### Exercise prompt
All lines of the records below that contain the word "with" must be listed.

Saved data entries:
------------------------------------
-- ==== Sys2Proof/Machine/Sampling.lean ====
section
/-! DEFINITION. Sieve II: weights, bounds, top-p, draws, verification, stop matching, result records and digests, and the
commands CAND_LIST, REFILL_ROOM_FREED and DRAFTS (R148 to R160, R294). -/
namespace Sys2Proof.Machine

/-- An entry of a distribution with its weight and the cumulative weight up to it (R149). -/
structure Wt where
  tok : Nat
  e : Dy
  c : Dy
  deriving DecidableEq, Repr

/-- A row's distribution (R149 to R152). -/
inductive Dist where
  | uniform (ts : List Nat)
  | closed (es : List Wt)
  | opn (es : List Wt) (slo shi : Dy) (settled : Nat)
  deriving DecidableEq, Repr

/-- TEMP as the sampling stage uses it: 0, a finite value above 0, or +∞ (R149). -/
inductive Temp where
  | zero
  | fin (t : Dy)
  | inf
  deriving DecidableEq, Repr

/-- TEMP of a seat. -/
def tempOf (a : Seat) : Temp := match f32 a.temp.toNat with
  | .fin v => if v.m = 0 then .zero else .fin v
  | _ => .inf

/-- A value divided by TEMP; 0 at TEMP +∞ (R149, R150). -/
def Temp.div (t : Temp) (x : Dy) : Dy := match t with
  | .fin v => x.div v
  | _ => ⟨0, 0⟩

/-- The finite value of binary32 bits; 0 for the others, which these rules never reach. -/
def finOf (l : Nat) : Dy := match f32 l with
  | .fin v => v
  | _ => ⟨0, 0⟩

/-- The scaled value z of a logit (R149). -/
def zOf (t : Temp) (l : Nat) : Dy := t.div (finOf l)

/-- Weights of held entries against the z of the first, accumulated in canonical order (R149). -/
def weights (t : Temp) (m : Dy) : Dy → List Held → List Wt
  | _, [] => []
  | cum, h :: r =>
    let e := exp64 ((zOf t h.logit).sub m)
    let c := cum.add e
    ⟨h.tok, e, c⟩ :: weights t m c r

/-- The last cumulative weight. -/
def lastC (es : List Wt) : Dy := match es.getLast? with
  | some w => w.c
  | none => ⟨0, 0⟩

/-- THRESH is on (R125, R150). -/
def threshOn (a : Seat) : Bool := !isNan a.thresh.toNat && !isNinf a.thresh.toNat

/-- The log-weight bounds (lo, hi) of an open shard (R150). -/
def shardLoHi (a : Seat) (t : Temp) (x : ShardSum) : Dy × Dy :=
  let m := finOf x.nextVal
  let lam := (finOf x.remLse).sub m
  let ln := ln64 (Dy.ofInt x.remCnt)
  match t with
  | .fin v =>
    let tm := m.div v
    let lnT := ln.div v
    let lamT := lam.div v
    if (Dy.ofInt 1).lt v then
      (if threshOn a then tm else tm.add lam, (tm.add (ln.sub lnT)).add lamT)
    else
      let d := lamT.sub (lnT.sub ln)
      (if threshOn a then tm else tm.add (if d.m < 0 then ⟨0, 0⟩ else d), tm.add lam)
  | _ => (if threshOn a then ⟨0, 0⟩ else ln, ln)

/-- The bounds slo and shi of an open list's total weight, widened for rounding (R150). -/
def totalBounds (a : Seat) (t : Temp) (m cum : Dy) (op : List ShardSum) : Dy × Dy :=
  let b := each (fun x (p : Dy × Dy) =>
    let b := shardLoHi a t x
    (p.1.add (exp64 (b.1.sub m)), p.2.add (exp64 (b.2.sub m)))) op (cum, cum)
  (b.1.mul ⟨2 ^ 40 - 1, -40⟩, b.2.mul ⟨2 ^ 40 + 1, -40⟩)

/-- The first position, from 1, whose cumulative weight is at least a value. -/
def firstGe (x : Dy) : Nat → List Wt → Option Nat
  | _, [] => none
  | n, w :: r => if x.le w.c then some (n + 1) else firstGe x (n + 1) r

/-- The first position, from 1, whose cumulative weight is above a value, `skip` being undrawable. -/
def firstGt (x : Dy) (skip : Option Nat) : Nat → List Wt → Option Nat
  | _, [] => none
  | n, w :: r => if x.lt w.c && skip != some w.tok then some (n + 1) else firstGt x skip (n + 1) r

/-- Open shards whose next entry precedes held entry b when b is settled, else every open shard; every one where that is none
(R153). -/
def needBefore (r : Row) (op : List ShardSum) (settled : Nat) (b : Option Nat) : List Nat :=
  let l : List ShardSum := match b with
    | some b => if b ≤ settled then (match r.held[b - 1]? with
        | some h => op.filter fun (x : ShardSum) => x.before h
        | none => op)
      else op
    | none => op
  (if l.isEmpty then op else l).map fun (x : ShardSum) => x.shard

/-- What a decision of a row comes to: shards to refill first, a distribution, or an EMPTY row. -/
inductive DistRes where
  | need (shards : List Nat) (sampling : Bool)
  | dist (d : Dist) (approx : Bool)
  | empty
  deriving DecidableEq, Repr

/-- The distribution of a row after selection and top-p (R133, R149 to R151, R153). `may` says that a sampling refill is allowed. -/
def rowDist (r : Row) (x : SelRec) (a : Seat) (may : Bool) : DistRes :=
  let op := r.opens a.thresh.toNat
  let kept := r.keptList x
  if kept.isEmpty then .empty
  else if x.degen then .dist (.uniform (kept.map (·.tok))) false
  else match tempOf a with
    | .zero =>
      let tie := if x.cut a then [] else op.filter fun y => logitEq y.nextVal r.lmax
      if tie.isEmpty then .dist (.uniform ((kept.filter fun h => logitEq h.logit r.lmax).map (·.tok))) false
      else .need (tie.map (·.shard)) false
    | t =>
      let m := zOf t r.lmax
      let es := weights t m ⟨0, 0⟩ kept
      let topp := finOf a.topp.toNat
      let on := topp.lt (Dy.ofInt 1)
      if x.cut a || op.isEmpty then
        if on then match firstGe (topp.mul (lastC es)) 0 es with
          | some c => .dist (.closed (es.take c)) false
          | none => .dist (.closed es) false
        else .dist (.closed es) false
      else
        let b := totalBounds a t m (lastC es) op
        let s := r.settled a.thresh.toNat
        if on then
          let pa := firstGe (topp.mul b.1) 0 es
          let pb := firstGe (topp.mul b.2) 0 es
          match pa, pb with
          | some i, some j =>
            if i = j ∧ j ≤ s then .dist (.closed (es.take j)) false
            else if may then .need (needBefore r op s pb) true
            else .dist (.closed (es.take j)) true
          | _, some j => if may then .need (needBefore r op s pb) true else .dist (.closed (es.take j)) true
          | _, none => if may then .need (needBefore r op s pb) true else .dist (.closed es) true
        else .dist (.opn es b.1 b.2 s) false

/-- An answer to a decision, with whether it is approximate, or the shards that would settle it. -/
inductive Ans (α : Type) where
  | got (v : α) (approx : Bool)
  | need (shards : List Nat)
  | empty
  deriving DecidableEq, Repr

/-- A uniform as an exact value: its 53-bit numerator over 2^53 (R155). -/
def uDy (n : Nat) : Dy := ⟨n, -53⟩

/-- Entry min(floor(u x t) + 1, t) of a list (R152). -/
def pickUniform (u : Dy) (ts : List Nat) : Option Nat :=
  let p := u.mul (Dy.ofInt ts.length)
  let k := if 0 ≤ p.e then (p.m * (2 ^ p.e.toNat : Nat)).toNat else (Int.ediv p.m (2 ^ (-p.e).toNat : Nat)).toNat
  ts[min k (ts.length - 1)]?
------------------------------------
### Answer to the problem
/-- An entry of a distribution with its weight and the cumulative weight up to it (R149). -/
def tempOf (a : Seat) : Temp := match f32 a.temp.toNat with
def Temp.div (t : Temp) (x : Dy) : Dy := match t with
def finOf (l : Nat) : Dy := match f32 l with
def lastC (es : List Wt) : Dy := match es.getLast? with
  match t with
  let l : List ShardSum := match b with
    | some b => if b ≤ settled then (match r.held[b - 1]? with
  else match tempOf a with
        if on then match firstGe (topp.mul (lastC es)) 0 es with
          match pa, pb with
/-- An answer to a decision, with whether it is approximate, or the shards that would settle it. -/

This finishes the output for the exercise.